[Data records]
******************************
/-! ## Register accesses (R41 to R43, R144, R244, R357 to R360, R378 to R380, R407 to R418) -/

/-- A write of RINGc_TAIL publishes packets: a bad TAIL or a failed read halts the ring, and a packet that can be read
goes to its server's queue with HEAD past it; SIZE empties a ring; a reply is written when it has room and stalls
otherwise; interrupt bits clear by ones, and unmasking sends each vector once; the snapshots and the uptime are
captured at one instant; until ROOT has locked a register access does nothing (R32, R43, R144, R244, R357 to R360,
R378, R380). -/
def Obligations.RingAndSnapshotRegistersAct : Prop :=
  (∀ (c : Fin 4) (tail : Word) (new : List HostPacket) (err : Bool) (s : State),
    let r := { ringOf s c.val with tail := tail, unread := (ringOf s c.val).unread ++ new.map (inRing c) }
    let u := putRing s c.val r
    let halts := fun (n : Nat) => ∃ t, exec (.ringTailWrite c tail new err) s = .next t
      ∧ ringOf t c.val = { r with halted := true, haltReason := n } ∧ t.cmd.irqStatus.getLsbD 1 = true
      ∧ settled (putRing t c.val r) = settled u
    (s.chip.rootLocked = false → exec (.ringTailWrite c tail new err) s = .next s) ∧
    (s.chip.rootLocked = true →
    (r.halted = true → exec (.ringTailWrite c tail new err) s = .next u) ∧
    (r.halted = false → tailOk r.size.toNat tail.toNat = false → halts 1) ∧
    (r.halted = false → tailOk r.size.toNat tail.toNat = true → err = true → canReadRing u c.val = true → halts 3) ∧
    (r.halted = false → tailOk r.size.toNat tail.toNat = true → (∀ k, canReadRing u k = false) →
      exec (.ringTailWrite c tail new err) s = .next u) ∧
    (∀ h, r.halted = false → tailOk r.size.toNat tail.toNat = true → err = false → canReadRing u c.val = true →
      (∀ k, k ≠ c.val → k < 4 → (ringOf s k).unread = []) → (2 ≤ c.val → noControlWaits u = true) → r.unread = [h] →
      h.body.endpoint = .pcie → h.body.ring = c → isOpcode h.opcode.toNat = true →
      let n := (36 + h.body.paramLength.toNat + 63) / 64 * 64
      ((32768 < h.body.paramLength.toNat ∨ (tail.toNat + r.size.toNat - r.head.toNat) % r.size.toNat < n) → halts 2) ∧
      (h.body.paramLength.toNat ≤ 32768 → n ≤ (tail.toNat + r.size.toNat - r.head.toNat) % r.size.toNat →
        let v := putRing s c.val { r with
          head := BitVec.ofNat 32 ((r.head.toNat + n) % r.size.toNat), unread := [] }
        exec (.ringTailWrite c tail new err) s = .next (if c.val = 0 then
          { v with cmd := { v.cmd with takeQueue := s.cmd.takeQueue ++ [h] } }
          else { v with cmd := { v.cmd with workQueue := s.cmd.workQueue ++ [h] } }))))) ∧
  (∀ (v : Word) (s : State), s.chip.rootLocked = true →
    (∀ c : Fin 4, exec (.ringSizeWrite (Fin.ofNat 5 c.val) v) s = .next (putRing s c.val { ringOf s c.val with
      size := v, head := 0, tail := 0, halted := false, haltReason := 0, unread := [] })) ∧
    exec (.ringSizeWrite 4 v) s = .next { s with cmd := { s.cmd with replyRing := { s.cmd.replyRing with
      size := v, head := 0, tail := 0, halted := false, haltReason := 0, unread := [] } } } ∧
    (∀ u, u = { s with cmd := { s.cmd with replyRing := { s.cmd.replyRing with head := v } } } →
      (∀ c, canReadRing u c = false) → exec (.replyHeadWrite v) s = .next u)) ∧
  (∀ s : State,
    ((s.chip.pcieLink = false ∨ s.cmd.waiting = []) → exec .replyWrite s = .next s) ∧
    (∀ r rest, s.chip.pcieLink = true → s.cmd.waiting = r :: rest →
      let q := s.cmd.replyRing
      let n := (36 + r.results.length + 63) / 64 * 64
      (replyRoom q < n →
        ∃ t, exec .replyWrite s = .next t ∧ t.cmd.irqStatus.getLsbD 6 = true ∧ t.cmd.waiting = s.cmd.waiting
          ∧ settled t = settled s) ∧
      (∀ v, v = { s with cmd := { s.cmd with
          replyRing := { q with tail := BitVec.ofNat 32 ((q.tail.toNat + n) % q.size.toNat) }
          waiting := rest, written := s.cmd.written ++ [r] } } →
        n ≤ replyRoom q → (∀ c, canReadRing v c = false) →
        ∃ t, exec .replyWrite s = .next t ∧ t.cmd.irqStatus.getLsbD 0 = true ∧ t.cmd.waiting = rest
          ∧ settled t = settled v))) ∧
  (∀ (v : Word) (s : State), s.chip.rootLocked = false →
    ∀ i ∈ [Instr.ringSizeWrite 0 v, .ringSizeWrite 1 v, .ringSizeWrite 2 v, .ringSizeWrite 3 v, .ringSizeWrite 4 v,
      .replyHeadWrite v, .irqStatusClear v, .irqMaskWrite v, .hangSnapCapture v, .timeSnapCapture v, .uptimeLoRead,
      .remap, .wdogKick v], exec i s = .next s) ∧
  (∀ (v : Word) (s : State), s.chip.rootLocked = true →
    exec (.irqStatusClear v) s = .next { s with cmd := { s.cmd with irqStatus := s.cmd.irqStatus &&& ~~~v } } ∧
    (∃ t l, exec (.irqMaskWrite v) s = .next t ∧ t.cmd.irqMask = v &&& 0xFFF ∧ t.cmd.irqStatus = s.cmd.irqStatus
      ∧ t.cmd.messages = s.cmd.messages ++ l ∧ l.Nodup
      ∧ (∀ k, k ∈ l ↔ (msixEntry s k).control.getLsbD 0 = false ∧ ∃ e < 12, s.cmd.irqStatus.getLsbD e = true
          ∧ s.cmd.irqMask.getLsbD e = true ∧ v.getLsbD e = false ∧ irqVector s e = k)
      ∧ settled t = settled { s with cmd := { s.cmd with irqMask := v &&& 0xFFF } }) ∧
    (v.getLsbD 0 = false → exec (.hangSnapCapture v) s = .next s) ∧
    (v.getLsbD 0 = true →
      ∃ t, exec (.hangSnapCapture v) s = .next t ∧ t.mtx.snap.valid = true ∧ t.mtx.snap.capture = false
        ∧ [t.mtx.snap.hang0, t.mtx.snap.hang1, t.mtx.snap.hang2, t.mtx.snap.hang3]
            = [hangNumber s 0, hangNumber s 1, hangNumber s 2, hangNumber s 3]
        ∧ [t.mtx.snap.remain0, t.mtx.snap.remain1, t.mtx.snap.remain2, t.mtx.snap.remain3]
            = [remainOf s 0, remainOf s 1, remainOf s 2, remainOf s 3]
        ∧ (∀ n < 4, t.mtx.snap.enabled.getLsbD n = familyOn s n
            ∧ t.mtx.snap.aligned.getLsbD n = (familyOn s n && (familyOf s n).aligned)
            ∧ t.mtx.snap.pastCutoff.getLsbD n = (familyOn s n && (familyOf s n).cutoffPassed))
        ∧ t.mtx.snap.countHi ++ t.mtx.snap.countLo = s.time.count
        ∧ { t with mtx := { t.mtx with snap := s.mtx.snap } } = s) ∧
    (v.getLsbD 0 = false → exec (.timeSnapCapture v) s
      = .next { s with time := { s.time with snap := { s.time.snap with withHang := v.getLsbD 2 } } }) ∧
    (v.getLsbD 0 = true →
      let b := timeAt s.time.triple s.time.count
      ∃ t, exec (.timeSnapCapture v) s = .next t ∧ t.time.snap.valid = true ∧ t.time.snap.capture = false
        ∧ t.time.snap.withHang = v.getLsbD 2 ∧ t.time.snap.servo = s.time.servo
        ∧ t.time.snap.countHi ++ t.time.snap.countLo = s.time.count
        ∧ t.time.snap.secLo = BitVec.ofNat 32 b.sec ∧ t.time.snap.secHi = BitVec.ofNat 32 (b.sec / 2 ^ 32 % 2 ^ 16)
        ∧ t.time.snap.ns = BitVec.ofNat 32 b.ns ∧ t.time.snap.frac = BitVec.ofNat 32 b.frac
        ∧ (v.getLsbD 2 = true → t.mtx = (captureHang s).mtx) ∧ (v.getLsbD 2 = false → t.mtx = s.mtx)
        ∧ { t with mtx := s.mtx, time := { t.time with snap := s.time.snap } } = s)) ∧
  (∀ s : State, s.chip.rootLocked = true →
    exec .uptimeLoRead s
      = .next { s with time := { s.time with uptimeHi := (s.time.count >>> 32).truncate 32 } } ∧
    exec .remap s = .next { s with cur := { s.cur with remap := true } } ∧
    exec (.wdogKick 0x1536) s = .next { s with cur := { s.cur with
      wdogRemain := BitVec.ofNat 32 (max 10000 (min 10000000 s.cur.wdogPeriod.toNat)) } } ∧
    (∀ v : Word, v ≠ 0x1536 → exec (.wdogKick v) s = exec .watchdogExpiry s))
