-- ==== Sys2Proof/Laws/State.lean ====
section
/-! SUPPORT. State.lean: what each record update leaves as it was, one lemma per field, and what it puts
in place; no later proof unfolds an update. -/

namespace Sys2Proof.Machine

variable (s : State)

/-! ## What an update puts in place -/

@[simp] theorem laneOf_putLane (k j : Nat) (v : Lane) : laneOf (putLane s k v) j = if k = j then v else laneOf s j :=
  tget_tset _ _ k j v

@[simp] theorem linkOf_putLink (k j : Nat) (v : Link) : linkOf (putLink s k v) j = if k = j then v else linkOf s j :=
  tget_tset _ _ k j v

@[simp] theorem pairOf_putPair (k j : Nat) (v : Pair) : pairOf (putPair s k v) j = if k = j then v else pairOf s j :=
  tget_tset _ _ k j v

@[simp] theorem fabricSource_putFabricSource (k j : Nat) (v : FabricSource) : fabricSource (putFabricSource s k v) j = if k = j then v else fabricSource s j :=
  tget_tset _ _ k j v

@[simp] theorem pllsOf_putPlls (k j : Nat) (v : Plls) : pllsOf (putPlls s k v) j = if k = j then v else pllsOf s j :=
  tget_tset _ _ k j v

@[simp] theorem sdiInOf_putSdiIn (k j : Nat) (v : SdiIn) : sdiInOf (putSdiIn s k v) j = if k = j then v else sdiInOf s j :=
  tget_tset _ _ k j v

@[simp] theorem sdiOutOf_putSdiOut (k j : Nat) (v : SdiOut) : sdiOutOf (putSdiOut s k v) j = if k = j then v else sdiOutOf s j :=
  tget_tset _ _ k j v

@[simp] theorem portOf_putPort (k j : Nat) (v : Port) : portOf (putPort s k v) j = if k = j then v else portOf s j :=
  tget_tset _ _ k j v

@[simp] theorem queueOf_putQueue (k j : Nat) (v : Queue) : queueOf (putQueue s k v) j = if k = j then v else queueOf s j :=
  tget_tset _ _ k j v

@[simp] theorem familyOf_putFamily (k j : Nat) (v : Family) : familyOf (putFamily s k v) j = if k = j then v else familyOf s j :=
  tget_tset _ _ k j v

@[simp] theorem destRun_putDestRun (k j : Nat) (v : DestRun) : destRun (putDestRun s k v) j = if k = j then v else destRun s j :=
  tget_tset _ _ k j v

@[simp] theorem sourceOf_putSource (k j : Nat) (v : Source) : sourceOf (putSource s k v) j = if k = j then v else sourceOf s j :=
  tget_tset _ _ k j v

@[simp] theorem ptpPortOf_putPtpPort (k j : Nat) (v : PtpPort) : ptpPortOf (putPtpPort s k v) j = if k = j then v else ptpPortOf s j :=
  tget_tset _ _ k j v

@[simp] theorem candidateOf_putCandidate (k j : Nat) (v : Candidate) : candidateOf (putCandidate s k v) j = if k = j then v else candidateOf s j :=
  tget_tset _ _ k j v

@[simp] theorem tdmOf_putTdm (k j : Nat) (v : TdmPort) : tdmOf (putTdm s k v) j = if k = j then v else tdmOf s j :=
  tget_tset _ _ k j v

@[simp] theorem headOf_putHead (k j : Nat) (v : Head) : headOf (putHead s k v) j = if k = j then v else headOf s j :=
  tget_tset _ _ k j v

@[simp] theorem engineOf_putEngine (k j : Nat) (v : Engine) : engineOf (putEngine s k v) j = if k = j then v else engineOf s j :=
  tget_tset _ _ k j v

@[simp] theorem sessionOf_putSession (k j : Nat) (v : Session) : sessionOf (putSession s k v) j = if k = j then v else sessionOf s j :=
  tget_tset _ _ k j v

@[simp] theorem faultOf_putFault (k j : Nat) (v : FaultSource) : faultOf (putFault s k v) j = if k = j then v else faultOf s j :=
  tget_tset _ _ k j v

@[simp] theorem trapQueue_putTrapQueue (k j : Nat) (v : List Trapped) : trapQueue (putTrapQueue s k v) j = if k = j then v else trapQueue s j :=
  tget_tset _ _ k j v

@[simp] theorem essenceOf_putEssence (k j : Nat) (v : Essence) : essenceOf (putEssence s k v) j = if k = j then v else essenceOf s j :=
  tget_tset _ _ k j v

@[simp] theorem txOf_putTx (k j : Nat) (v : TxContainer) : txOf (putTx s k v) j = if k = j then v else txOf s j :=
  tget_tset _ _ k j v

@[simp] theorem destOf_putDest (m q : Matrix) (k j : Nat) (v : Dest) :
    destOf (putDest s m k v) q j = if m = q ∧ k = j then v else destOf s q j := by
  cases m <;> cases q <;> simp [destOf, putDest, tget_tset]

theorem ringOf_putRing (c : Fin 4) (r : Ring) : ringOf (putRing s c.val r) c.val = r := by
  obtain ⟨c, h⟩ := c; match c, h with | 0, _ => rfl | 1, _ => rfl | 2, _ => rfl | 3, _ => rfl

/-- Once ROOT has locked a clocked effect has taken place. -/
@[simp] theorem clocked_locked (f : State → State) (h : s.chip.rootLocked = true) : clocked f s = f s := by
  simp [clocked, h]

/-- Before ROOT has locked nothing happens (R32). -/
theorem clocked_unlocked (f : State → State) (h : s.chip.rootLocked = false) : clocked f s = s := by
  simp [clocked, h]
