/-- A payload ID that differs ends USABLE and OUT_OF_WINDOW. -/
theorem inputPacket_drops {line : List RxAnc} {y : RxAnc} (differs : PidDiffers s b y) :
    inputPacket b line y s = dropSdiIn b .detecting whyFormatChange s := by
  obtain ⟨carries, good, kind, other⟩ := differs
  have ends : inputPid b y.packet s = dropSdiIn b .detecting whyFormatChange s := if_pos ⟨carries, by rw [other]; rfl⟩
  unfold inputPacket
  simp only [kind, good, Bool.not_true, Bool.false_eq_true, if_false, ends]

/-- The packets of a line on which no payload ID differs. -/
theorem inputPackets_brings {line ys : List RxAnc} (same : ∀ y ∈ ys, ¬ PidDiffers s b y) :
    Brings b s (ys.foldl (fun s y => inputPacket b line y s) s) := by
  induction ys generalizing s with
  | nil => exact .refl
  | cons y ys ih =>
    have first : Brings b s (inputPacket b line y s) := inputPacket_brings (same y List.mem_cons_self)
    exact first.trans (ih fun z mem => mt first.pidDiffers.mp (same z (List.mem_cons_of_mem _ mem)))

/-- The input detects again, its loss counted where it was usable. -/
def Falls (b : Nat) (s t : State) : Prop :=
  (sdiInOf t b).state = .detecting
    ∧ ((sdiInOf s b).state = .usable → (sdiInOf t b).counters.losses = sat32 (sdiInOf s b).counters.losses 1)

theorem Brings.falls (h : Brings b s t) (g : Falls b t u) : Falls b s u :=
  ⟨g.1, fun usable => (g.2 (h.state.trans usable)).trans (by rw [h.losses])⟩

theorem Falls.brings (h : Falls b s t) (g : Brings b t u) : Falls b s u :=
  ⟨g.state.trans h.1, fun usable => g.losses.trans (h.2 usable)⟩

theorem dropSdiIn_falls {why : Nat} (small : b < 160) : Falls b s (dropSdiIn b .detecting why s) := by
  have lost := dropSdiIn_becomes (s := s) (next := .detecting) (why := why) small rfl (by decide)
  refine ⟨lost.state, fun usable => ?_⟩
  rw [lost.counters, lostCounters, if_pos usable]
  rfl

/-- The packets of a line on which some payload ID differs: the first of these ends USABLE, the others find nothing
more to end. -/
theorem inputPackets_falls {line ys : List RxAnc} {y : RxAnc} (small : b < 160) (mem : y ∈ ys)
    (differs : PidDiffers s b y) : Falls b s (ys.foldl (fun s y => inputPacket b line y s) s) := by
  induction ys generalizing s with
  | nil => cases mem
  | cons z ys ih =>
    rw [List.foldl_cons]
    by_cases first : PidDiffers s b z
    · have fell : Falls b s (inputPacket b line z s) := inputPacket_drops first ▸ dropSdiIn_falls small
      refine fell.brings (inputPackets_brings fun w _ again => ?_)
      rcases again.carries with usable | outside
      · exact absurd (fell.1.symm.trans usable) (by decide)
      · exact absurd (fell.1.symm.trans outside) (by decide)
    · have goesOn : Brings b s (inputPacket b line z s) := inputPacket_brings first
      refine goesOn.falls (ih ?_ (goesOn.pidDiffers.mpr differs))
      exact (List.mem_cons.mp mem).resolve_left fun same => first (same ▸ differs)

/-! ### The picture (R110, R118 to R121) -/

theorem inputLine_brings {l : PicLine} : Brings b s (inputLine b l s) := by
  unfold inputLine
  extract_lets i
  split
  · exact .of_shows (presentLine_shows (by decide) .refl)
  · exact .put rfl
  · exact .put rfl

theorem inputFrame_brings : Brings b s (inputFrame b s) := by
  unfold inputFrame
  extract_lets i
  split
  · exact .of_shows (beginFrame_shows (by decide) .refl)
  · exact .put rfl
  · exact .refl

theorem moveWindow_brings {fmt : Nat} : Brings b s (moveWindow b fmt s) := by
  unfold moveWindow
  extract_lets i depth aged out t
  have aging : Brings b s t := .put rfl
  refine aging.trans (foldl_brings (fun u y => ?_) _)
  split
  · exact .of_shows (presentLine_shows (by decide) .refl)
  · exact .of_shows (presentAnc_shows (by decide) (by decide) .refl)
  · exact .of_shows (beginFrame_shows (by decide) .refl)

theorem gatherImages_brings : Brings b s (gatherImages b link x s).2 := by
  unfold gatherImages
  split
  · extract_lets i waiting own
    split
    · exact .put rfl
    · exact .put rfl
  · exact .refl

theorem inputStart_brings : Brings b s (inputStart b link x s) := .ite inputFrame_brings .refl

theorem inputContent_brings : Brings b s (inputContent b link x s) := by
  unfold inputContent
  refine .ite .refl ?_
  extract_lets fmt
  have gathered : Brings b s (gatherImages b link x s).2 := gatherImages_brings
  generalize gatherImages b link x s = gathering at gathered ⊢
  obtain ⟨images, t⟩ := gathering
  dsimp only at gathered ⊢
  refine gathered.trans ?_
  have pictured : ∀ l : List PicLine, Brings b t (l.foldl (fun s l => inputLine b l s) t) :=
    foldl_brings fun _ _ => inputLine_brings
  cases images with
  | none => exact .ite moveWindow_brings .refl
  | some ims => exact .ite ((pictured _).trans moveWindow_brings) (pictured _)

/-! ### All that a line brings -/

theorem inputWhole_brings (same : link = 0 → ∀ y ∈ x.anc, ¬ PidDiffers s b y) : Brings b s (inputWhole b link x s) := by
  unfold inputWhole
  have began : Brings b s (inputStart b link x s) := inputStart_brings
  refine (Brings.trans ?_ inputContent_brings)
  by_cases first : link = 0
  · rw [if_pos first]
    exact began.trans (inputPackets_brings fun y mem => mt began.pidDiffers.mp (same first y mem))
  · rw [if_neg first]
    exact began

theorem inputWhole_falls {y : RxAnc} (small : b < 160) (mem : y ∈ x.anc) (differs : PidDiffers s b y) :
    Falls b s (inputWhole b 0 x s) := by
  unfold inputWhole
  have began : Brings b s (inputStart b 0 x s) := inputStart_brings
  dsimp only
  rw [if_pos rfl]
  exact (began.falls (inputPackets_falls small mem (began.pidDiffers.mpr differs))).brings inputContent_brings

end Sys2Proof.Machine
end

section
namespace Sys2Proof.Machine

/-! ## SDI_LINE_RX (R38, R110 to R112) -/

variable {s t u : State} {e b link k : Nat} {l : Fin 160} {x : SdiLine}

/-! ### A line is counted (R111) -/

theorem sdiInOf_countLine_other (other : k ≠ b) : sdiInOf (countLine b link x s) k = sdiInOf s k :=
  (sdiInOf_countSdiIn _ _).trans (if_neg (Ne.symm other))

/-- An input that has counted a line, but for its counters. -/
theorem sdiInOf_countLine : sdiInOf (countLine b link x s) b =
    { sdiInOf s b with counters := (sdiInOf (countLine b link x s) b).counters } := by
  unfold countLine
  rw [sdiInOf_countSdiIn, if_pos rfl]

theorem losses_countLine : (sdiInOf (countLine b link x s) b).counters.losses = (sdiInOf s b).counters.losses := by
  unfold countLine
  rw [sdiInOf_countSdiIn, if_pos rfl]

theorem state_countLine (k : Nat) : (sdiInOf (countLine b link x s) k).state = (sdiInOf s k).state := by
  by_cases same : k = b
  · rw [same, sdiInOf_countLine]
  · rw [sdiInOf_countLine_other same]

theorem trsRun_countLine (k : Nat) : (sdiInOf (countLine b link x s) k).trsRun = (sdiInOf s k).trsRun := by
  by_cases same : k = b
  · rw [same, sdiInOf_countLine]
  · rw [sdiInOf_countLine_other same]
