-- ==== Sys2Proof/Syntax.lean ====
section
/-!
DEFINITION. What the host can send (30_encoding.md), what the decoder makes of it (`Instr`, one constructor per row of
spec/opcode_table.json), and the host's and the scheduler's own data.
-/

namespace Sys2Proof

/-- The two hash families, F = 0 and F = 1 (00_scope.md R1, R11). -/
inductive Family where
  /-- FAM = 0, the 32-bit family (SHA-256). -/
  | f32
  /-- FAM = 1, the 64-bit family (SHA-512). -/
  | f64
  deriving DecidableEq, Repr, Inhabited

/-- The direction of a bus transaction (R86). -/
inductive Dir where
  | rd
  | wr
  deriving DecidableEq, Repr

/-- What one line of a host program carries, raw (R86, R87): the two formats of spec/opcode_table.json. -/
inductive HostWord where
  /-- Format BUS: the tuple (TD, addr, data) of R86. `addr`, a byte address without a width (assumption 11),
  matters to MSG transactions only, `data` to writes only. -/
  | bus (td : BitVec 10) (addr : Nat) (data : Word32)
  /-- Format CMD32: a command word on its own (R80), which the host presents by a WR CMD (R88: `HASH256` is
  `WR CMD, 0x00000001`; assumption 1). -/
  | cmd (v : Word32)
  deriving DecidableEq, Repr

/-- The operations of the core: one constructor per row of spec/opcode_table.json, in its order. -/
inductive Instr where
  /-- Command word 0x00000001 (R202, F = 0). -/
  | hash256
  /-- Command word 0x00000011 (R202, F = 1). -/
  | hash512
  /-- Command word 0x00000002 (R204). -/
  | clear
  /-- Any other command word (R205). -/
  | illegalCmd (v : Word32)
  /-- WR CMD, v (R201). -/
  | wrCmd (v : Word32)
  /-- RD CMD (R210). -/
  | rdCmd
  /-- RD STATUS (R206). -/
  | rdStatus
  /-- WR STATUS, v: a write to a read-only register (R209). -/
  | wrStatus (v : Word32)
  /-- WR LEN_LO, v (R207). -/
  | wrLenLo (v : Word32)
  /-- RD LEN_LO (R215). -/
  | rdLenLo
  /-- WR LEN_HI, v (R214). -/
  | wrLenHi (v : Word32)
  /-- RD LEN_HI (R216). -/
  | rdLenHi
  /-- RD DIGEST[j] (R208). -/
  | rdDigest (j : Fin 16)
  /-- WR DIGEST[j], v: a write to a read-only register (R209). -/
  | wrDigest (j : Fin 16) (v : Word32)
  /-- WRM a, v (R211). -/
  | wrm (a : Nat) (v : Word32)
  /-- RDM a (R212). -/
  | rdm (a : Nat)
  /-- A misaligned or unmapped REG access (R213). A bad MSG address is met inside `wrm` and `rdm`, where MSG_BYTES is known. -/
  | badAccess (dir : Dir) (off : BitVec 8)
  deriving DecidableEq, Repr

/-- One line of a host program that is still to be performed (R87, R88). -/
inductive HostLine where
  /-- One transaction. -/
  | txn (w : HostWord)
  /-- WAIT (R88): `RD STATUS`, repeated while the value read has bit 0 set. -/
  | wait
  deriving DecidableEq, Repr

/-- Which agent the scheduler lets move next (00_scope.md R5, 70_reset_and_hazards.md R270, R276). -/
inductive Turn where
  /-- The host performs its next transaction. -/
  | host
  /-- The core takes its completion step, if that is enabled. -/
  | core
  /-- The external reset event, one that is not power-on (R270). -/
  | reset
  deriving DecidableEq, Repr

/-- The pseudo-instructions of R88. -/
inductive Pseudo where
  | hash256
  | hash512
  | clear
  | setLen (n : Word64)
  | loadMsg (a : Nat) (bytes : List Byte)
  | wait
  | readDigest
  deriving DecidableEq, Repr

end Sys2Proof
end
******************************
* [WORK TO COMPLETE]
Among the records, find all lines that include the string "irqStatusClear" and return them.

* [SOLVED EXERCISE]
      .replyHeadWrite v, .irqStatusClear v, .irqMaskWrite v, .hangSnapCapture v, .timeSnapCapture v, .uptimeLoRead,
    exec (.irqStatusClear v) s = .next { s with cmd := { s.cmd with irqStatus := s.cmd.irqStatus &&& ~~~v } } ∧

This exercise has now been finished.